Drinking blood was particularly outrageous for people who had long been taught that it was a sin. Eating Jesus' flesh and drinking his blood was also difficult for his own students to grasp. Many turned away from Jesus and stopped following him at this point.
When Jesus asked the 12 disciples if they would leave him too, Peter asked boldly: “Lord, where should we go? You have words of eternal life; and we believed and recognized: You are the Holy One of God »(John 6,68-69). His disciples were probably just as confused as the others, yet they believed in Jesus and trusted him with their lives. Perhaps they later remembered Jesus' words about eating his flesh and drinking his blood when they had come together at the last supper to eat the Passover lamb: “When they were eating, Jesus took the bread, gave thanks, and broke it, and gave it to the disciples and said, Take, eat; this is my body. And he took the cup, and gave thanks, and gave it to them, saying, Drink from it, all of you; this is my blood of the covenant, which is shed for many for the forgiveness of sins »(Matthew 26,26-28).
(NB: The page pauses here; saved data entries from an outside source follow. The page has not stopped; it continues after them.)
-- ==== Sys2Proof/Machine/Queues.lean ====
section
/-! DEFINITION. Command processors and queues (chapter 16): creation and replicas (R219, R220), capability checks (R218,
R356), packets and their regions (R170, R171, R221), starting, completing and aborting packets (R223-R225), answers
(R228). -/

namespace Sys2Proof.Machine

/-! ### Regions (R170, R171) -/

def regionBase (e : BitVec 128) : Nat := bitsOf e.toNat 0 64
def regionLen (e : BitVec 128) : Nat := bitsOf e.toNat 64 48
/-- Whether an entry makes its packet malformed (R170). -/
def regionBad (e : BitVec 128) : Bool :=
  bitsOf e.toNat 112 16 != 0 ||
  (regionLen e != 0 && decide (2 ^ 57 ≤ regionBase e ∨ 2 ^ 57 ≤ regionBase e + regionLen e - 1))

/-- The home address of a page of a region as the world's tables give it now (R171): none where the page is absent or would
fault. No page request is made; a host page whose translation is not held is asked for by ATS, once for the edge. -/
def regionPlace (world va : Nat) : M (Option Nat) := do
  let s ← get
  let a := fwAsker world
  if 2 ^ 57 ≤ va then pure none
  else if bitsOf va 56 1 = 1 then
    fun s => match translateDevice a va wantRead s with
      | .ok p s' => .ok (some p.home) s'
      | .error (.fault _) _ => .ok none s
      | .error e s' => .error e s'
  else if !xHosten (xlatOf s world) then pure none
  else
    let page := (world, va / 0x1000)
    match heldHost s a va with
    | some p => pure (if p.r then some (hostBase + p.frame + (va - p.base)) else none)
    | none =>
      if s.xlat.asked.contains page && s.xlat.denied.contains page then pure none
      else do
      set { s with xlat := { s.xlat with
        asked := if s.xlat.asked.contains page then s.xlat.asked else page :: s.xlat.asked
        denied := s.xlat.denied.filter (fun x => x != page) } }
      askAts a (xPasid (xlatOf s world)) (va / 0x1000) false
      waitStep

/-- The home words of a region, widened to whole words (R170, R171). -/
def regionWords (world : Nat) (e : BitVec 128) : M (List Nat) := do
  if regionLen e = 0 then pure []
  else
    let first := regionBase e / 32
    let last := (regionBase e + regionLen e - 1) / 32
    let pages := (List.range (last / 128 - first / 128 + 1)).map (fun i => first / 128 + i)
    let ws ← pages.mapM (fun g => do
      let lo := max first (128 * g)
      match ← regionPlace world (32 * lo) with
      | some h => pure ((List.range (min last (128 * g + 127) - lo + 1)).map (fun i => h / 32 + i))
      | none => pure [])
    pure ws.flatten

/-- The words of a list of regions. -/
def regionsWords (world : Nat) (es : List (BitVec 128)) : M (List Nat) := do
  let ws ← es.mapM (regionWords world)
  pure ws.flatten.eraseDups

/-- Every dirty byte of a word pushed home, from every L1 and remote-data cache (R171). -/
def pushEverywhere (w : Nat) : M Unit := do
  let s ← get
  (s.dies.map (fun d => d.id)).forM (fun d => pushRdc d w)
  (s.cores.map (fun c => c.id)).forM (fun c => pushL1Home c w)

/-- Every copy of a word dropped with its lease (R171). -/
def voidCopies (s : State) (w : Nat) : State :=
  { s with
    cores := s.cores.map (fun (c : Core) => { c with copies := dropCopy c.copies w })
    dies := s.dies.map (fun (d : Die) => { d with copies := dropCopy d.copies w }) }

/-- The largest CW of the package: the time by which every merge made so far has its WCT passed. -/
def latestMerge (s : State) : Nat := (s.cores.map (fun c => c.cw)).foldl max 0

/-- An edge of a world acted on: what the host was asked for it is forgotten. -/
def edgeDone (s : State) (world : Nat) : State :=
  { s with xlat := { s.xlat with asked := s.xlat.asked.filter (fun x => x.1 != world) } }

/-- Regions cleaned at producer completion; the time to wait for (R171). -/
def cleanRegions (world : Nat) (es : List (BitVec 128)) : M Nat := do
  let ws ← regionsWords world es
  ws.forM pushEverywhere
  modify (fun (s : State) => edgeDone s world)
  let s ← get
  pure (if ws.isEmpty then 0 else latestMerge s)

/-- Regions invalidated at consumer start (R171). -/
def voidRegions (world : Nat) (es : List (BitVec 128)) : M Unit := do
  let ws ← regionsWords world es
  ws.forM pushEverywhere
  modify (fun (s : State) => edgeDone (ws.foldl voidCopies s) world)

/-! ### Packets (R221) -/

def hdr (w : List DWord) : Nat := ((w[0]?).getD 0).toNat
def word (w : List DWord) (i : Nat) : Nat := ((w[i]?).getD 0).toNat
def pType (w : List DWord) : Nat := bitsOf (hdr w) 0 4
def pBar (w : List DWord) : Bool := bitsOf (hdr w) 4 1 == 1
def pCsig (w : List DWord) : Nat := word w 1
def pTag (w : List DWord) : BitVec 16 := BitVec.ofNat 16 (hdr w / 2 ^ 16)

/-- The wait signals of a BARRIER. -/
def waitSignals (w : List DWord) : List Nat := ([2, 3, 4, 5, 6].map (word w)).filter (· != 0)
Henri Nouwen, Christian author, professor and priest, often thought about the consecrated bread and wine offered at Holy Communion and wrote the following text: "The words spoken in the service of the community, taken, blessed, broken and given, summarize my life as a priest. Because every day when I meet members of my community at the table, I take bread, bless it, break it, and give it to them. These words also sum up my life as a Christian, because as a Christian I am called to be bread for the world, bread that is taken, blessed, broken and given. The most important thing, however, is that the words summarize my life as a person, because the life of the beloved can be seen in every moment of my life. »
Eating bread and drinking wine at the sacrament makes us one with Christ and connects us Christians with each other. We are in Christ and Christ is in us. We are really the body of Christ.

As I study John, how do I eat Jesus 'flesh and how do I drink Jesus' blood? Is the fulfillment of eating Jesus 'flesh and drinking Jesus' blood depicted in the sacrament celebration? I do not think so! Only through the Holy Spirit can we understand what Jesus did for us. Jesus said that he would give his life (his flesh) for the life of the world: "The bread that I will give is my flesh - for the life of the world" (John 6,48-51).

From the context we understand that “eat and drink (hunger and thirst)” is the spiritual meaning of “come and believe” because Jesus said: “I am the bread of life. Whoever comes to me will not go hungry; and whoever believes in me will never thirst »(Johannes 6,35). All who come to Jesus and believe enter into a unique communion with him: "Whoever eats my flesh and drinks my blood remains in me and I in him" (John 6,56).
This close relationship only became possible after the resurrection of Jesus Christ through the promised Holy Spirit. “It is the spirit that gives life; the meat is useless. The words that I have spoken to you are spirit and are life »(John 6,63).

Jesus takes his personal life situation as a human being as an example: "Whoever eats my flesh and drinks my blood remains in me and I in him" (John 6,56). As Jesus lived through the Father, so we are to live through him. How did Jesus live through the Father? "Then Jesus said to them: If you will exalt the Son of Man, you will know that it is me and that I do nothing for myself, but that I speak as the Father taught me" (John 8,28). We meet the Lord Jesus Christ here as a person who lives in perfect, unconditional dependence on God the Father. As Christians we look to Jesus who says this: «I am the living bread that came from heaven. Whoever eats this bread will live forever. And the bread that I will give is my flesh - for the life of the world »(John 6,51).

The conclusion is that, like the 12 disciples, we come to and believe in Jesus and accept His forgiveness and love. With gratitude, we embrace and celebrate the gift of our redemption. When we receive, we experience the freedom from sin, guilt and shame that belongs to us in Christ. That is why Jesus died on the cross. The goal is that you live his life in this world with the same dependence on Jesus!